Gong Xi Fat Chai - Year of the Rat

Asia Times

New year bonus for Indonesia’s Chinese

 By Kalinga Seneviratne

During the authoritarian regime of president Suharto (1967-98), public displays of Chinese culture were banned, and many Chinese were asked to change their names to Indonesian ones if they wished to be eventually considered for citizenship. “Suharto’s government saw Chinese characters and culture as political. We were not even allowed to make candles,” said Yu Le, a member of a Buddhist temple.

He said he now prefers to use his Chinese name rather than his adopted Indonesian one of Suherman. “Around the temple there were always police and military. We could not celebrate Imlek here. People were afraid to come. We had to do it at home, hiding.” …>go to article

At the start of the Chinese lunar new year it is tradtional to make predictions about the character of the coming year.  In this Year of the Rat it appears CAUTION will be the watchword as Chinese fortune tellers predict financial and political rumblings, tsunamis and epidemics in the year ahead…
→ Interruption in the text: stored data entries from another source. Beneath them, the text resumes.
-- ==== Sys2Proof/Syntax.lean ====
section
/-! DEFINITION. The commands of the block: one constructor per row of spec/opcode_table.json, the instructions
of a core first and then the others, in its order. Operands are what
the row's event brings from outside the state: who acts, on which instance, and the values carried. -/

namespace Sys2Proof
“The mounts of Anak Krakatau, Merapi and Kelud, which last year did not generate a relatively huge explosion, may spew their infernal lava this year,” Jakarta-based feng shui expert Master Tan told The Jakarta Post, placing the eruptions between March and August. “To tell you the truth, I am so worried about these three volcanos… I hope this time my prediction misses.” While mainstream Chinese astrology lists this year as an “Earth” year, Master Tan says it is a fire year, combining the sky element with its positive soil and the earth element with its positive water, producing “fire thunder”. Surabaya-based feng shui practitioner Putri Wong Kam Fu has had the same vision of the three volcanoes. “I don’t know when they will erupt. But if we all repent, they will not explode as a volcanic eruption is actually an admonition of us humans,” she said. …>go to article

One does not necessarily need to be a feng shui practitioner to make predictions regarding the coming year for Jakarta. A close review of the news will do.  As per Indonesia: volcanoes, earthquakes, and tsunamis are a sure thing. No difficulty there. 
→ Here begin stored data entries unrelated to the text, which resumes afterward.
/-- SEC.OTPSTAT, chapter 15. -/
@[simp] abbrev SEC.OTPSTAT.adr : Nat := 0x020F0008
abbrev SEC.OTPSTAT.IDPROG : FRef := ⟨SEC.OTPSTAT.adr, 17, 1⟩
abbrev SEC.OTPSTAT.DPROG : FRef := ⟨SEC.OTPSTAT.adr, 16, 1⟩
abbrev SEC.OTPSTAT.HPROG : FRef := ⟨SEC.OTPSTAT.adr, 15, 1⟩
abbrev SEC.OTPSTAT.KPROG : FRef := ⟨SEC.OTPSTAT.adr, 11, 4⟩
abbrev SEC.OTPSTAT.REVOKED : FRef := ⟨SEC.OTPSTAT.adr, 7, 4⟩
abbrev SEC.OTPSTAT.ARB : FRef := ⟨SEC.OTPSTAT.adr, 0, 7⟩

/-- SEC.OTPCMD, chapter 15. -/
@[simp] abbrev SEC.OTPCMD.adr : Nat := 0x020F0009
abbrev SEC.OTPCMD.ARG : FRef := ⟨SEC.OTPCMD.adr, 4, 4⟩
abbrev SEC.OTPCMD.CODE : FRef := ⟨SEC.OTPCMD.adr, 0, 4⟩

/-- SEC.OTPRES, chapter 15. -/
@[simp] abbrev SEC.OTPRES.adr : Nat := 0x020F000A
abbrev SEC.OTPRES.STATUS : FRef := ⟨SEC.OTPRES.adr, 32, 4⟩
abbrev SEC.OTPRES.PENDING : FRef := ⟨SEC.OTPRES.adr, 4, 1⟩
abbrev SEC.OTPRES.CODE : FRef := ⟨SEC.OTPRES.adr, 0, 4⟩

/-- SEC.OTPSTAGE, chapter 15. -/
@[simp] abbrev SEC.OTPSTAGE.adr (j : Nat) : Nat := 0x020F0010 + j
abbrev SEC.OTPSTAGE.W (j : Nat) : FRef := ⟨SEC.OTPSTAGE.adr j, 0, 36⟩

/-- SEC.IMGDIG, chapter 15. -/
@[simp] abbrev SEC.IMGDIG.adr (j : Nat) : Nat := 0x020F0020 + j
abbrev SEC.IMGDIG.W (j : Nat) : FRef := ⟨SEC.IMGDIG.adr j, 0, 36⟩

/-- SEC.IDKDIG, chapter 15. -/
@[simp] abbrev SEC.IDKDIG.adr (j : Nat) : Nat := 0x020F0030 + j
abbrev SEC.IDKDIG.W (j : Nat) : FRef := ⟨SEC.IDKDIG.adr j, 0, 36⟩

/-- SEC.KEYDIG, chapter 15. -/
@[simp] abbrev SEC.KEYDIG.adr (k : Nat) (j : Nat) : Nat := 0x020F0040 + 0x10 * k + j
abbrev SEC.KEYDIG.W (k : Nat) (j : Nat) : FRef := ⟨SEC.KEYDIG.adr k j, 0, 36⟩

/-- SEC.HOSTDIG, chapter 15. -/
@[simp] abbrev SEC.HOSTDIG.adr (j : Nat) : Nat := 0x020F0080 + j
abbrev SEC.HOSTDIG.W (j : Nat) : FRef := ⟨SEC.HOSTDIG.adr j, 0, 36⟩

/-- SEC.DBGDIG, chapter 15. -/
@[simp] abbrev SEC.DBGDIG.adr (j : Nat) : Nat := 0x020F0090 + j
abbrev SEC.DBGDIG.W (j : Nat) : FRef := ⟨SEC.DBGDIG.adr j, 0, 36⟩

/-- DBG.STATUS, chapter 15. -/
@[simp] abbrev DBG.STATUS.adr : Nat := 0x02110000
abbrev DBG.STATUS.LEVEL : FRef := ⟨DBG.STATUS.adr, 6, 2⟩
abbrev DBG.STATUS.TAP : FRef := ⟨DBG.STATUS.adr, 5, 1⟩
abbrev DBG.STATUS.UNLOCKED : FRef := ⟨DBG.STATUS.adr, 4, 1⟩
abbrev DBG.STATUS.LOCKOUT : FRef := ⟨DBG.STATUS.adr, 3, 1⟩
abbrev DBG.STATUS.FAILS : FRef := ⟨DBG.STATUS.adr, 1, 2⟩
abbrev DBG.STATUS.OPEN : FRef := ⟨DBG.STATUS.adr, 0, 1⟩

/-- DBG.CMD, chapter 15. -/
@[simp] abbrev DBG.CMD.adr : Nat := 0x02110001
abbrev DBG.CMD.CODE : FRef := ⟨DBG.CMD.adr, 0, 4⟩

/-- DBG.RES, chapter 15. -/
@[simp] abbrev DBG.RES.adr : Nat := 0x02110002
abbrev DBG.RES.STATUS : FRef := ⟨DBG.RES.adr, 32, 4⟩
abbrev DBG.RES.PENDING : FRef := ⟨DBG.RES.adr, 4, 1⟩
abbrev DBG.RES.CODE : FRef := ⟨DBG.RES.adr, 0, 4⟩

/-- DBG.RESP, chapter 15. -/
@[simp] abbrev DBG.RESP.adr : Nat := 0x02110003
abbrev DBG.RESP.W : FRef := ⟨DBG.RESP.adr, 0, 36⟩

/-- DBG.RESPCNT, chapter 15. -/
@[simp] abbrev DBG.RESPCNT.adr : Nat := 0x02110004
abbrev DBG.RESPCNT.COUNT : FRef := ⟨DBG.RESPCNT.adr, 0, 11⟩

/-- DBG.CORECTL, chapter 15. -/
@[simp] abbrev DBG.CORECTL.adr : Nat := 0x02110005
abbrev DBG.CORECTL.STEP : FRef := ⟨DBG.CORECTL.adr, 8, 8⟩
abbrev DBG.CORECTL.HALT : FRef := ⟨DBG.CORECTL.adr, 0, 8⟩

/-- DBG.CORESTS, chapter 15. -/
@[simp] abbrev DBG.CORESTS.adr : Nat := 0x02110006
abbrev DBG.CORESTS.HALTED : FRef := ⟨DBG.CORESTS.adr, 0, 8⟩

/-- DBG.CHAL, chapter 15. -/
@[simp] abbrev DBG.CHAL.adr (j : Nat) : Nat := 0x02110010 + j
abbrev DBG.CHAL.W (j : Nat) : FRef := ⟨DBG.CHAL.adr j, 0, 36⟩

/-- ETH.SLSTATE, chapter 16. -/
@[simp] abbrev ETH.SLSTATE.adr : Nat := 0x020D0000
abbrev ETH.SLSTATE.STATE : FRef := ⟨ETH.SLSTATE.adr, 32, 4⟩
abbrev ETH.SLSTATE.PREV : FRef := ⟨ETH.SLSTATE.adr, 28, 4⟩
abbrev ETH.SLSTATE.CUTFROM : FRef := ⟨ETH.SLSTATE.adr, 24, 4⟩

/-- ETH.SLCNT, chapter 16. -/
@[simp] abbrev ETH.SLCNT.adr : Nat := 0x020D0001
abbrev ETH.SLCNT.AUTHDROP : FRef := ⟨ETH.SLCNT.adr, 24, 12⟩
abbrev ETH.SLCNT.REPLAY : FRef := ⟨ETH.SLCNT.adr, 12, 12⟩
abbrev ETH.SLCNT.BADFRAME : FRef := ⟨ETH.SLCNT.adr, 0, 12⟩

/-- ETH.SESSTO, chapter 16. -/
@[simp] abbrev ETH.SESSTO.adr : Nat := 0x020D0002
abbrev ETH.SESSTO.SECS : FRef := ⟨ETH.SESSTO.adr, 0, 16⟩

/-- ETH.SESS, chapter 16. -/
@[simp] abbrev ETH.SESS.adr (k : Nat) : Nat := 0x020D0004 + k
abbrev ETH.SESS.TRANSPORT (k : Nat) : FRef := ⟨ETH.SESS.adr k, 32, 4⟩
abbrev ETH.SESS.NUMBER (k : Nat) : FRef := ⟨ETH.SESS.adr k, 0, 32⟩

/-- ETH.LOCALEN, chapter 16. -/
@[simp] abbrev ETH.LOCALEN.adr : Nat := 0x020D0008
abbrev ETH.LOCALEN.EN : FRef := ⟨ETH.LOCALEN.adr, 0, 1⟩

/-- ETH.LOCALCTL, chapter 16. -/
@[simp] abbrev ETH.LOCALCTL.adr : Nat := 0x020D0009
abbrev ETH.LOCALCTL.OWNER : FRef := ⟨ETH.LOCALCTL.adr, 28, 8⟩
abbrev ETH.LOCALCTL.LEN : FRef := ⟨ETH.LOCALCTL.adr, 1, 14⟩
abbrev ETH.LOCALCTL.GO : FRef := ⟨ETH.LOCALCTL.adr, 0, 1⟩

/-- ETH.LOCALBUF, chapter 16. -/
@[simp] abbrev ETH.LOCALBUF.adr : Nat := 0x020D000A
abbrev ETH.LOCALBUF.ADDR : FRef := ⟨ETH.LOCALBUF.adr, 0, 32⟩

/-- ETH.LOCALSTAT, chapter 16. -/
@[simp] abbrev ETH.LOCALSTAT.adr : Nat := 0x020D000B
abbrev ETH.LOCALSTAT.DONE : FRef := ⟨ETH.LOCALSTAT.adr, 35, 1⟩
abbrev ETH.LOCALSTAT.BUSY : FRef := ⟨ETH.LOCALSTAT.adr, 34, 1⟩
abbrev ETH.LOCALSTAT.BADBUF : FRef := ⟨ETH.LOCALSTAT.adr, 33, 1⟩
abbrev ETH.LOCALSTAT.RLEN : FRef := ⟨ETH.LOCALSTAT.adr, 0, 14⟩

/-- MAC.CTRL, chapter 16. -/
@[simp] abbrev MAC.CTRL.adr (m : Nat) : Nat := 0x020D0100 + 0x20 * m
abbrev MAC.CTRL.MACSEC (m : Nat) : FRef := ⟨MAC.CTRL.adr m, 7, 1⟩
abbrev MAC.CTRL.PTP (m : Nat) : FRef := ⟨MAC.CTRL.adr m, 6, 1⟩
abbrev MAC.CTRL.VLANEN (m : Nat) : FRef := ⟨MAC.CTRL.adr m, 5, 1⟩
abbrev MAC.CTRL.IP6EN (m : Nat) : FRef := ⟨MAC.CTRL.adr m, 4, 1⟩
abbrev MAC.CTRL.IP4EN (m : Nat) : FRef := ⟨MAC.CTRL.adr m, 3, 1⟩
abbrev MAC.CTRL.SLATE (m : Nat) : FRef := ⟨MAC.CTRL.adr m, 2, 1⟩
abbrev MAC.CTRL.EN (m : Nat) : FRef := ⟨MAC.CTRL.adr m, 0, 1⟩

/-- MAC.ADDRH, chapter 16. -/
@[simp] abbrev MAC.ADDRH.adr (m : Nat) : Nat := 0x020D0101 + 0x20 * m
abbrev MAC.ADDRH.ADDR (m : Nat) : FRef := ⟨MAC.ADDRH.adr m, 0, 16⟩

/-- MAC.ADDRL, chapter 16. -/
@[simp] abbrev MAC.ADDRL.adr (m : Nat) : Nat := 0x020D0102 + 0x20 * m
abbrev MAC.ADDRL.ADDR (m : Nat) : FRef := ⟨MAC.ADDRL.adr m, 0, 32⟩

/-- MAC.IP4, chapter 16. -/
@[simp] abbrev MAC.IP4.adr (m : Nat) : Nat := 0x020D0103 + 0x20 * m
abbrev MAC.IP4.ADDR (m : Nat) : FRef := ⟨MAC.IP4.adr m, 0, 32⟩

/-- MAC.IP6, chapter 16. -/
@[simp] abbrev MAC.IP6.adr (m : Nat) (j : Nat) : Nat := 0x020D0104 + 0x20 * m + j
abbrev MAC.IP6.ADDR (m : Nat) (j : Nat) : FRef := ⟨MAC.IP6.adr m j, 0, 32⟩

/-- MAC.PORT, chapter 16. -/
@[simp] abbrev MAC.PORT.adr (m : Nat) : Nat := 0x020D0108 + 0x20 * m
abbrev MAC.PORT.PORT (m : Nat) : FRef := ⟨MAC.PORT.adr m, 0, 16⟩

/-- MAC.VLAN, chapter 16. -/
@[simp] abbrev MAC.VLAN.adr (m : Nat) : Nat := 0x020D0109 + 0x20 * m
abbrev MAC.VLAN.PCP (m : Nat) : FRef := ⟨MAC.VLAN.adr m, 12, 3⟩
abbrev MAC.VLAN.VID (m : Nat) : FRef := ⟨MAC.VLAN.adr m, 0, 12⟩

/-- MAC.STATUS, chapter 16. -/
@[simp] abbrev MAC.STATUS.adr (m : Nat) : Nat := 0x020D010A + 0x20 * m
abbrev MAC.STATUS.SPEEDERR (m : Nat) : FRef := ⟨MAC.STATUS.adr m, 3, 1⟩
abbrev MAC.STATUS.LINKDN (m : Nat) : FRef := ⟨MAC.STATUS.adr m, 2, 1⟩
abbrev MAC.STATUS.LINK (m : Nat) : FRef := ⟨MAC.STATUS.adr m, 1, 1⟩
abbrev MAC.STATUS.SYNC (m : Nat) : FRef := ⟨MAC.STATUS.adr m, 0, 1⟩

/-- MAC.RXCNT, chapter 16. -/
@[simp] abbrev MAC.RXCNT.adr (m : Nat) : Nat := 0x020D010B + 0x20 * m
abbrev MAC.RXCNT.COUNT (m : Nat) : FRef := ⟨MAC.RXCNT.adr m, 0, 36⟩

/-- MAC.DROPCNT, chapter 16. -/
@[simp] abbrev MAC.DROPCNT.adr (m : Nat) : Nat := 0x020D010C + 0x20 * m
abbrev MAC.DROPCNT.COUNT (m : Nat) : FRef := ⟨MAC.DROPCNT.adr m, 0, 36⟩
I offer a few of my own predictions here:

Soeharto’s “hero status”.  Not going to happen.

The oddest (perhaps not) scandal relating to that came at the conference of the United Nations Convention Against Corruption held on Bali on Februrary 2, 2008. Delegates were asked to bow their heads in a minute of silence to observe the passing of Indonesian dictator Soeharto. SBY jetted off to attend the funeral. The Sydney Morning Hearald reported that, “Dismayed by the irony of the conference’s condolences for Soeharto, Filipino activist Vincent Lazatan took the stage on Wednesday to present civil society groups call for stronger, quicker action to combat corruption - demanding a transparent, effective review mechanism”.  First, he asked all delegates to stand for a second time. “Please, a minute’s silence for all those who have died fighting corruption,” Mr Lazatan demanded. They stood”.  The whole thing seemed simply and utterly strange.

Another interesting development which may tarnish the hero status thing is reported by TempoInteraktif.

“Cendana” Family’s Wealth May be Confiscated as Guarantee
Tuesday, 05 February, 2008

TEMPO Interactive, Jakarta: The state attorney team from the Attorney General’s Office (AGO) is of the opinion that the assets of Suharto’s beneficiaries can be included in the list of guaranteed confiscation in the Supersemar Foundation civil case. According to Yoseph Suardi Sabda, one of the attorneys from the AGO, it can be the responsibility if the foundation’s assets are insufficient to meet the claim’s value. “The AGO can include it by a request during the trial,” he said in Jakarta last Saturday (2/2). …>go to article

If the family moves assets the AGO can move to confiscate them.  Nice.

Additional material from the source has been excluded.